In the records below, find the line with "theorem ofBool_getLsbD (w" and the line with "encodeRecord r = w := by"; return exactly those lines and every line between them.

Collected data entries
════════════════

/-- In a state of both invariants, a read's cycle without event leaves the visible state it began with. -/
theorem sameVisible_of_read_cycle {r : CycleRecord} {i : Instr} {s s0 w : State} (inv : Inv s)
    (store : StoreInv s) (read : isRead i = true) (hw : exec i (popInput s) = .next w)
    (noSample : r.adcValid = false) (pinA : r.pinA = s.prevA) (pinB : r.pinB = s.prevB) :
    SameVisible (popInput s) (cycleEnd r s0 w) := by
  refine sameVisible_trans (sameVisible_of_sameButResponse (sameButResponse_of_isRead read hw)) ?_
  obtain ⟨v, rfl⟩ := exec_of_isRead read hw
  refine sameVisible_cycleEnd ?_ pinA pinB inv.range_selected
  cases masked : s.masked with
  | true => exact .inl masked
  | false => exact .inr (.inr ⟨noSample, store.latch_idle (.inr masked)⟩)

/-- R54: the same read again, in the next cycle, completes with the same answer. -/
theorem read_repeated {r : CycleRecord} {i : Instr} {s t : State} (inv : Inv s) (store : StoreInv s)
    (issues : Issues s r i) (read : isRead i = true) (noSample : r.adcValid = false)
    (pinA : r.pinA = s.prevA) (pinB : r.pinB = s.prevB) (ht : step s = .next t) (again : Issues t r i) :
    ∃ u, step t = .next u ∧ u.out.resp = t.out.resp := by
  rw [step_of_issues issues, andThen_eq_next] at ht
  obtain ⟨w, hw, ht⟩ := ht
  obtain rfl := Host.Outcome.next.inj ht
  have visible : SameVisible (popInput s) (popInput (cycleEnd r (popInput s) w)) :=
    sameVisible_of_read_cycle inv store read hw noSample pinA pinB
  obtain ⟨w', hw', resp, -⟩ := exec_of_sameVisible (isCommand_of_isRead read) visible hw
  refine ⟨_, by rw [step_of_issues again, hw']; rfl, ?_⟩
  rw [cycleEnd_resp, cycleEnd_resp, resp]

/-- R140, R141: the completion alone is phase 2 of a cycle that has it. -/
theorem completed_cursor_of_accepted {s : State} (d : Byte) (unmasked : s.masked = false)
    (room : s.cursor ≤ s.cfg.width) : (completed d s).cursor = s.cursor + 1 :=
  (afterCompletion_accepted (r := eventRecord true d false false) rfl unmasked
    (not_full_iff.mpr room)).2

/-- Settles O35: a read only answers, and what it answers is determined by the visible state, which it and
the phases after it leave alone. -/
theorem readsHaveNoSideEffect : Obligations.ReadsHaveNoSideEffect := by
  refine ⟨fun s t i read ht => ?_, fun _ _ _ _ => read_repeated, fun s t d unmasked room ht => ?_,
    fun s t ht => ?_⟩
  · have same := sameButResponse_of_isRead read ht
    obtain ⟨u, hu, resp, -⟩ :=
      exec_of_sameVisible (isCommand_of_isRead read) (sameVisible_of_sameButResponse same) ht
    exact ⟨same, u, hu, resp.symm, sameButResponse_of_isRead read hu⟩
  · obtain rfl := Host.Outcome.next.inj ((exec_completion d s).symm.trans ht)
    exact completed_cursor_of_accepted d unmasked room
  · obtain rfl := exec_clear_next.mp ht
    exact ⟨rfl, fun _ => rfl⟩

end Sys2Proof.Proofs
end

section
/-! PROOF. Encodings read back (spec/30_encoding.md R72, R75 to R79, R82): commands, cycle records, and the
operations of the opcode table. -/

namespace Sys2Proof.Proofs

/-! ## Command words -/

theorem sampleOperand_setWidth (d : Byte) : sampleOperand (d.setWidth 16) = .ok (.maprow d) :=
  sampleOperand_ok.mpr ⟨by ext i; simp, by
    rw [BitVec.extractLsb'_setWidth_of_le (by decide), BitVec.extractLsb'_eq_self]⟩

/-- R76: the word of a command decodes to it. -/
theorem decodeCommand_commandWord {i : Instr} (command : i.isCommand = true) :
    decodeCommand (commandWord i) = .ok i := by
  cases i with
  | nop | start | mask | unmask | clear => rfl
  | cfgper m | rdbuf m | rdreg m | segment m | hilite m => exact decodeCommand_makeWord m (by decide)
  | maprow d => exact (decodeCommand_makeWord _ (by decide)).trans (sampleOperand_setWidth d)
  | completion | edgeA | edgeB => cases command

/-- Settles O2: only commands are decoded, and each has the word it was decoded from. -/
theorem commandWordHasOneSpelling : Obligations.CommandWordHasOneSpelling :=
  fun _ _ h => ⟨decodeCommand_isCommand h, commandWord_of_decodeCommand h⟩

/-! ## Cycle records -/

/-- R72: which words are records, and the fields of one. -/
theorem decodeRecord_ok {w : Long} {r : CycleRecord} :
    decodeRecord w = .ok r ↔
      w.extractLsb' 43 21 = 0#21 ∧
        { cmd := w.extractLsb' 0 32, adcData := w.extractLsb' 32 8, adcValid := w.getLsbD 40,
          pinA := w.getLsbD 41, pinB := w.getLsbD 42 } = r := by
  unfold decodeRecord
  split <;> simp [*]

theorem decodeRecord_error {w : Long} :
    decodeRecord w = .error .highBits ↔ w.extractLsb' 43 21 ≠ 0#21 := by
  unfold decodeRecord
  split <;> simp [*]

/-- Two neighbouring fields of a word, each in its place, are one field of it. -/
theorem atLong_or_neighbour (w : Long) {lo mid n m len : Nat} (hmid : lo + n = mid) (hlen : n + m = len) :
    atLong lo (w.extractLsb' lo n) ||| atLong mid (w.extractLsb' mid m)
      = atLong lo (w.extractLsb' lo len) := by
  subst hmid hlen
  apply BitVec.eq_of_getLsbD_eq
  intro i hi
  simp only [BitVec.getLsbD_or, atLong_getLsbD, BitVec.getLsbD_extractLsb', hi]
  obtain below | ⟨inLow, inLow'⟩ | inHigh : i < lo ∨ (lo ≤ i ∧ i < lo + n) ∨ lo + n ≤ i := by omega
  · simp [show ¬ lo ≤ i by omega, show ¬ lo + n ≤ i by omega]
  · simp [inLow, show i - lo < n by omega, show ¬ lo + n ≤ i by omega, show i - lo < n + m by omega]
  · simp [inHigh, show lo ≤ i by omega, show ¬ i - lo < n by omega,
      show lo + n + (i - (lo + n)) = lo + (i - lo) by omega,
      show i - (lo + n) < m ↔ i - lo < n + m by omega]

theorem ofBool_getLsbD (w : Long) (i : Nat) : BitVec.ofBool (w.getLsbD i) = w.extractLsb' i 1 := by
  ext j hj
  obtain rfl : j = 0 := by omega
  simp

/-- R72: a record's fields and its bits 63:43, which are zero, make up the word. -/
theorem encodeRecord_of_decodeRecord {w : Long} {r : CycleRecord} (h : decodeRecord w = .ok r) :
    encodeRecord r = w := by
  obtain ⟨high, rfl⟩ := decodeRecord_ok.mp h
  simp only [encodeRecord, ofBool_getLsbD]
  rw [atLong_or_neighbour w (mid := 32) (len := 40) rfl rfl,
    atLong_or_neighbour w (mid := 40) (len := 41) rfl rfl,
    atLong_or_neighbour w (mid := 41) (len := 42) rfl rfl,
    atLong_or_neighbour w (mid := 42) (len := 43) rfl rfl]
  have whole := atLong_or_neighbour w (lo := 0) (mid := 43) (n := 43) (m := 21) (len := 64) rfl rfl
  rw [high] at whole
  simpa [atLong] using whole

/-- Settles O5: the fields are disjoint and, with bits 63:43, all of the word. -/
theorem recordRoundTrip : Obligations.RecordRoundTrip :=
  ⟨decodeRecord_encodeRecord, fun _ _ => encodeRecord_of_decodeRecord, fun _ => decodeRecord_error⟩

/-! ## Operations of the opcode table -/

/-- R82: a record that selects events is read as the first of them. -/
theorem decodeCyc64_of_event {r : CycleRecord} {i : Instr} {rest : List Instr}
    (event : recordEvents .rising .rising false false r = i :: rest) :
    decodeCyc64 (encodeRecord r) = .ok i := by
  simp [decodeCyc64, decodeRecord_encodeRecord, event]

theorem decodeCmd32_ok {w : Word} {i : Instr} : decodeCmd32 w = .ok i ↔ decodeCommand w = .ok i := by
  unfold decodeCmd32
  cases decodeCommand w <;> simp

theorem encode_of_isCommand {i : Instr} (command : i.isCommand = true) :
    encode i = .cmd32 (commandWord i) := by
  cases i with
  | completion | edgeA | edgeB => cases command
  | nop | cfgper | start | mask | unmask | clear | rdbuf | rdreg | maprow | segment | hilite => rfl

theorem decode_encode_of_isCommand {i : Instr} (command : i.isCommand = true) :
    decode (encode i) = .ok i := by
  rw [encode_of_isCommand command]
  exact decodeCmd32_ok.mpr (decodeCommand_commandWord command)

/-- Settles O1: a command's word decodes to it, and an event's record selects that event alone. -/
theorem decodeOfEncode : Obligations.DecodeOfEncode := by
  intro i
  cases i with
  | completion d => exact decodeCyc64_of_event (r := eventRecord true d false false) rfl
  | edgeA => exact decodeCyc64_of_event (r := eventRecord false 0#8 true false) rfl
  | edgeB => exact decodeCyc64_of_event (r := eventRecord false 0#8 false true) rfl
  | nop | cfgper | start | mask | unmask | clear | rdbuf | rdreg | maprow | segment | hilite =>
    exact decode_encode_of_isCommand rfl

/-- Settles O4: each command word written out is the word of its command; the reserved one and the events'
records are read bit by bit. -/
theorem decodesWrittenWords : Obligations.DecodesWrittenWords :=
  ⟨decodeCommand_commandWord (i := .nop) rfl, decodeCommand_commandWord (i := .cfgper 4#16) rfl,
    decodeCommand_commandWord (i := .rdbuf 2#16) rfl, decodeCommand_commandWord (i := .rdreg 4#16) rfl,
    decodeCommand_commandWord (i := .maprow 0x80#8) rfl,
    decodeCommand_commandWord (i := .segment 0#16) rfl,
    decodeCommand_commandWord (i := .hilite 1#16) rfl, rfl, rfl, rfl, rfl⟩

end Sys2Proof.Proofs
end

section
/-! PROOF. The stimulus language's assembly (spec/30_encoding.md R84, R85). -/

namespace Sys2Proof.Proofs

open Sys2Proof.Machine Sys2Proof.Safety

/-! ## The fields of an encoded record -/

theorem encodeRecord_fields (r : CycleRecord) :
    { cmd := (encodeRecord r).extractLsb' 0 32, adcData := (encodeRecord r).extractLsb' 32 8,
      adcValid := (encodeRecord r).getLsbD 40, pinA := (encodeRecord r).getLsbD 41,
      pinB := (encodeRecord r).getLsbD 42 } = r :=
  (decodeRecord_ok.mp (decodeRecord_encodeRecord r)).2

theorem encodeRecord_cmd (r : CycleRecord) : (encodeRecord r).extractLsb' 0 32 = r.cmd :=
  congrArg CycleRecord.cmd (encodeRecord_fields r)

theorem encodeRecord_adcData (r : CycleRecord) : (encodeRecord r).extractLsb' 32 8 = r.adcData :=
  congrArg CycleRecord.adcData (encodeRecord_fields r)

theorem encodeRecord_adcValid (r : CycleRecord) : (encodeRecord r).getLsbD 40 = r.adcValid :=
  congrArg CycleRecord.adcValid (encodeRecord_fields r)

theorem encodeRecord_pinA (r : CycleRecord) : (encodeRecord r).getLsbD 41 = r.pinA :=
  congrArg CycleRecord.pinA (encodeRecord_fields r)

theorem encodeRecord_pinB (r : CycleRecord) : (encodeRecord r).getLsbD 42 = r.pinB :=
  congrArg CycleRecord.pinB (encodeRecord_fields r)

/-- A field of `CMD` is the record's field at the same bits. -/
theorem encodeRecord_cmd_field (r : CycleRecord) {lo n : Nat} (h : lo + n ≤ 32) :
    (encodeRecord r).extractLsb' lo n = r.cmd.extractLsb' lo n := by
  rw [← encodeRecord_cmd, BitVec.extractLsb'_extractLsb'_of_le h]

/-! ## One line -/

/-- The input that a line assembles to, after pin levels `a` and `b`. -/
def lineInput (a b : Bool) (l : Line) : CycleInput :=
  { rstN := true, word := encodeRecord (lineRecord a b l) }

theorem lineInput_command (a b : Bool) (l : Line) :
    (lineInput a b l).word.extractLsb' 24 8 = l.opc ∧ (lineInput a b l).word.extractLsb' 16 8 = 0#8
      ∧ (lineInput a b l).word.extractLsb' 0 16 = l.imm :=
  ⟨(encodeRecord_cmd_field _ (by decide)).trans (opcField_makeWord l.opc l.imm),
    (encodeRecord_cmd_field _ (by decide)).trans (rsvField_makeWord l.opc l.imm),
    (encodeRecord_cmd_field _ (by decide)).trans (immField_makeWord l.opc l.imm)⟩

theorem lineInput_pinA (a b : Bool) (l : Line) : (lineInput a b l).word.getLsbD 41 = l.pinA.getD a :=
  encodeRecord_pinA _

theorem lineInput_pinB (a b : Bool) (l : Line) : (lineInput a b l).word.getLsbD 42 = l.pinB.getD b :=
  encodeRecord_pinB _

/-! ## A program, line by line -/

/-- R84: a line's pin levels are the next line's levels before it. -/
theorem assembleFrom_cons (a b : Bool) (l : Line) (ls : List Line) :
    assembleFrom a b (l :: ls)
      = lineInput a b l :: assembleFrom (l.pinA.getD a) (l.pinB.getD b) ls := rfl

theorem length_assembleFrom (a b : Bool) (ls : List Line) : (assembleFrom a b ls).length = ls.length := by
  induction ls generalizing a b with
  | nil => rfl
  | cons l ls ih => rw [assembleFrom_cons, List.length_cons, ih, List.length_cons]

/-- The input of line `k` is what that line assembles to, after some pin levels. -/
theorem assembleFrom_getElem? {a b : Bool} {ls : List Line} {k : Nat} {x : CycleInput}
    (hx : (assembleFrom a b ls)[k]? = some x) :
    ∃ a' b' l, ls[k]? = some l ∧ x = lineInput a' b' l := by
  induction ls generalizing a b k with
  | nil => cases hx
  | cons l ls ih =>
    cases k with
    | zero => exact ⟨a, b, l, rfl, (Option.some.inj hx).symm⟩
    | succ k => exact ih hx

════════════════

PROBLEM SOLUTION:
theorem ofBool_getLsbD (w : Long) (i : Nat) : BitVec.ofBool (w.getLsbD i) = w.extractLsb' i 1 := by
  ext j hj
  obtain rfl : j = 0 := by omega
  simp

/-- R72: a record's fields and its bits 63:43, which are zero, make up the word. -/
theorem encodeRecord_of_decodeRecord {w : Long} {r : CycleRecord} (h : decodeRecord w = .ok r) :
    encodeRecord r = w := by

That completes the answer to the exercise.